Return the run of lines below that opens with the line containing "saved block. -/" and closes with the line containing "entry on a cluster. -/", keeping each one exact.

** Opening Data supplied block **

/-- (GID, core, issue slot) of each group of a block (R31). -/
def placesOf (t : TaskRec) (sp : Spots) : List (Nat × Nat × Nat) :=
  sp.zipIdx.flatMap fun e => List.zipWith (fun gid h => (gid, e.1.1, h)) (t.gidsOn sp.length e.2) e.1.2.2

/-- Energy and current that a block of a slot on some cores is charged; one of the service's own is never charged
(R384). -/
def TaskRec.charges (t : TaskRec) (slot cores : Nat) : Nat × Nat :=
  if slot = 0 then (0, 0)
  else (if t.ept = 0 then 400 else t.ept, if t.ipeak = 0 then 40 * cores else t.ipeak)

/-- Current of the blocks resident on a cluster. -/
def State.currentOn (s : State) (cl : Nat) : Nat :=
  ((s.blocks.filter fun b => b.cluster == cl).map fun b => b.current).sum

/-- Both charges fit a cluster (R384): one beyond its whole budget does at the boundary of its interval, while no
block has been charged in that interval; `edge` is the cluster whose boundary this is (DEDUCED, log entry 72). -/
def State.affords (s : State) (edge : Option Nat) (cl : Nat) (e i : Nat) : Bool :=
  let c := s.cluster cl
  (decide (e ≤ c.left) || (decide (edge = some cl) && decide (c.energyBudget < e) && !c.charged)) &&
    decide (s.currentOn cl + i ≤ c.currentBudget)

/-- Charge a cluster for a block (R384); only metered energy makes debt (R385) (DEDUCED, log entry 72). -/
def State.charge (s : State) (cl e : Nat) : State :=
  s.modCluster cl fun c => { c with left := c.left - e, charged := c.charged || decide (e ≠ 0), placed := c.placed + 1 }

/-- A slot's blocks may be admitted on a cluster: no hold of another context's head, no closed gate (R388,
R395). -/
def State.admits (s : State) (cl slot : Nat) : Bool :=
  let c := s.cluster cl
  !c.gates.contains slot && c.holds.all fun h => bfield (s.head h).ctl.toNat 8 6 == slot

/-! ### The queue -/

/-- The slot of a context that takes no tasks now: being saved, or being loaded (R352, R353). -/
def State.shut (s : State) (slot : Nat) : Bool := decide ((s.ctx slot).state ≠ .live)

/-- A queue entry may be placed now; a replay that a save waits for may in a context being saved (R79). -/
def State.opens (s : State) (e : QEntry) : Bool :=
  !s.shut e.slot || match e.what with
    | .grid g | .again g _ _ => match s.grid? g with
      | some { kind := .replay _, .. } => decide ((s.ctx e.slot).state = .saving)
      | _ => false
    | .saved v => !v.block.saves && decide ((s.ctx e.slot).state = .saving)

/-- The head of the highest non-empty queue of a partition (R382). -/
def State.queueHead (s : State) (p : Nat) : Option QEntry :=
  let es := s.queue.filter fun e => e.part == p && s.opens e
  match (es.map fun e => e.prio).max? with
  | none => none
  | some k => es.find? fun e => e.prio == k

/-- Take an entry off the queue. -/
def State.unqueue (s : State) (e : QEntry) : State := { s with queue := s.queue.erase e }

/-- What a queue entry places: its needs, the group count on each core of a saved block. -/
def State.needOf (s : State) (w : Waiting) : Option (TaskRec × Option (List Nat)) :=
  match w with
  | .grid g | .again g _ _ => (s.grid? g).map fun x => (x.task, none)
  | .saved b => some (b.block.task,
      some (b.block.cores.map fun c => (b.groups.filter fun g => g.core == c.1).length))

/-- Places for an entry on a cluster. -/
def State.spotsOf (s : State) (cl slot : Nat) (n : TaskRec × Option (List Nat)) : Option Spots :=
  match n.2 with
  | none => s.spots cl slot n.1
  | some cs => s.spotsFrom cl slot n.1 (coresOf cl) 0 cs

/-- The tile of a fragment of a draw. -/
def tileOf (sb : List Byte) (f : Frag) : Nat := f.y / 32 * sbTx sb + f.x / 32

/-- The tiles that fragments of saved pixel blocks of a slot own: target, tile (R388). -/
def State.savedTiles (s : State) (slot : Nat) : List (Nat × Nat) :=
  s.queue.flatMap fun e => match e.what with
    | .saved b => if e.slot ≠ slot then [] else b.groups.flatMap fun g => g.lanes.filterMap fun x =>
        x.frag.bind fun f => (s.draw? f.draw).map fun d => ((sbTarget d.sb 0).1, tileOf d.sb f)
    | _ => []

/-- A block of a pixel grid would enter a tile that a saved pixel block owns (R388). -/
def State.tileHeld (s : State) (e : QEntry) : Bool :=
  let held (g bid : Nat) : Bool := match s.grid? g with
    | some gr => match gr.kind with
      | .pixel d => match s.draw? d, (gr.frags.getD bid []).findSome? fun x => x with
        | some d, some f => (s.savedTiles e.slot).contains ((sbTarget d.sb 0).1, tileOf d.sb f)
        | _, _ => false
      | _ => false
    | none => false
  match e.what with
  | .grid g => held g (((s.grid? g).map (·.placed)).getD 0)
  | .again g bid _ => held g bid
  | .saved _ => false

/-- A replay that a block being pre-empted waits for is outstanding work of that block (R79, R388): neither a closed
gate nor a hold keeps it from being placed. -/
def State.owedReplay (s : State) (e : QEntry) : Bool :=
  let called (n : Nat) : Bool := match (s.replay? n).bind fun r => s.group? r.group with
    | some g => s.preempting.any fun p => p.1 == g.block
    | none => false
  let kind : Option BlockKind := match e.what with
    | .grid g | .again g _ _ => (s.grid? g).map fun x => x.kind
    | .saved v => some v.block.kind
  match kind with
  | some (.replay n) => called n
  | _ => false

/-- The cluster that takes an entry (R382, R384): of those that can hold it and afford it, the one with most
energy left, the lower number first. -/
def State.clusterFor (s : State) (edge : Option Nat) (e : QEntry) (n : TaskRec × Option (List Nat)) : Option (Nat × Spots) :=
  let cs := (s.clustersOf e.part).filterMap fun cl =>
    if !s.admits cl e.slot && !s.owedReplay e then none
    else match s.spotsOf cl e.slot n with
      | none => none
      | some sp =>
        let (en, i) := n.1.charges e.slot sp.length
        if s.affords edge cl en i then some (cl, sp) else none
  match (cs.map fun c => (s.cluster c.1).left).max? with
  | none => none
  | some k => cs.find? fun c => (s.cluster c.1).left == k

/-- The dispatch number of a task's grid, given as it is admitted (R315) (DEDUCED, log entry 70). -/
def State.dispatch (s : State) (gr : Grid) : State :=
  if gr.kind ≠ .compute ∨ gr.dispatch.isSome then s
  else
    let n := (s.ctx gr.slot).ccb.dispCtr
    (s.modCtx gr.slot fun c => { c with ccb := { c.ccb with dispCtr := c.ccb.dispCtr + 1 } }).modGrid gr.uid
      fun g => { g with dispatch := some n.toNat }

/-- Place a block of a grid (R31, R53) (DEDUCED, log entry 70). -/
def State.placeBlock (s : State) (g bid relaunches cl : Nat) (sp : Spots) : State :=
  match s.grid? g with
  | none => s
  | some gr0 =>
    let s := s.dispatch gr0
    let gr := (s.grid? g).getD gr0
    let (u, s) := s.newId
    let (o, s) := s.newId
    let t := gr.task
    let (e, i) := t.charges gr.slot sp.length
    let realBid := match gr.kind with
      | .replay n => match gr.only, s.replay? n with
        | some _, some r => fieldOf r.retain 128 4
        | _, _ => 0
      | _ => bid
    let b : Block := {
      uid := u, slot := gr.slot, grid := g, bid := realBid, kind := gr.kind, task := t, cluster := cl
      cores := sp.map fun c => (c.1, c.2.1), spad := [], lines := [], spadPoison := [], launchSeq := 0
      relaunches := relaunches, renders := 0, verts := [], prims := [], ngroups := t.groups, energy := e
      current := i, order := o }
    let s := { s.charge cl e with blocks := s.blocks ++ [b] }
    let s := s.modGrid g fun x => { x with homes := insertNat cl x.homes }
    let s := match gr.kind with
      | .replay n => s.modReplay n fun r => { r with
          block := some u, trace := [], ordinal := 0, lastAt := (0, 0), cond := replayCond r.recBytes r.retain
          overlay := replayOverlay r.recBytes r.retain }
      | _ => s
    s.newGroups b gr (placesOf t sp)

/-- The block of a saved one as it stands again on some cores of a cluster. -/
def Saved.blockAt (b : Saved) (cl order : Nat) (sp : Spots) : Block :=
  let (e, i) := b.block.task.charges b.block.slot sp.length
  { b.block with
    cluster := cl, cores := sp.map fun c => (c.1, c.2.1), energy := e, current := i, order := order, misfit := false }

/-- Its groups on those cores; they read RESTORED, and a pixel watchdog that fired is set again. -/
def Saved.groupsAt (b : Saved) (sp : Spots) : List Group :=
  (b.block.cores.map (·.1)).zipIdx.flatMap fun (k, j) =>
    let (core, _, hs) := sp.getD j (0, 0, [])
    List.zipWith (fun (g : Group) h => { g with core := core, hwslot := h, restored := true, expired := false })
      (b.groups.filter fun g => g.core == k) hs

/-- Where a core of a saved block has come to lie. -/
def Saved.coreAt (b : Saved) (sp : Spots) (core : Nat) : Nat :=
  (sp.getD ((b.block.cores.map (·.1)).findIdx fun k => k == core) (0, 0, [])).1

/-- Restore a saved block (R353, R391): its groups read RESTORED and park again, its operations in progress go on
(R79), its XALLs that had not begun register again (R258), and its area bytes are released. -/
def State.restore (s : State) (b : Saved) (cl : Nat) (sp : Spots) : State :=
  let (o, s) := s.newId
  let blk := b.blockAt cl o sp
  let part := (s.cluster cl).part
  let s1 := s.charge cl blk.energy
  let conts : List Cont := b.conts.map fun c => { c with core := b.coreAt sp c.core }
  let s := { s1 with
    blocks := s.blocks ++ [blk], conts := s.conts ++ conts
    engines := s.engines ++ b.engines, caravans := s.caravans ++ b.caravans, lateOps := s.lateOps ++ b.lateOps }
  let s := (s.modPart part fun p => { p with used := p.used - b.bytes }).modGrid blk.grid fun x =>
    { x with homes := insertNat cl x.homes }
  let s := (b.groupsAt sp).foldl State.seat s
  let s := b.xalls.foldl (fun s x => s.register { x with cluster := cl, core := b.coreAt sp x.core }) s
  (b.groupsAt sp).foldl (fun s g => s.repark g.uid) s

** Closing Data supplied block **

_Answer section_:
/-- What a queue entry places: its needs, the group count on each core of a saved block. -/
def State.needOf (s : State) (w : Waiting) : Option (TaskRec × Option (List Nat)) :=
  match w with
  | .grid g | .again g _ _ => (s.grid? g).map fun x => (x.task, none)
  | .saved b => some (b.block.task,
      some (b.block.cores.map fun c => (b.groups.filter fun g => g.core == c.1).length))

/-- Places for an entry on a cluster. -/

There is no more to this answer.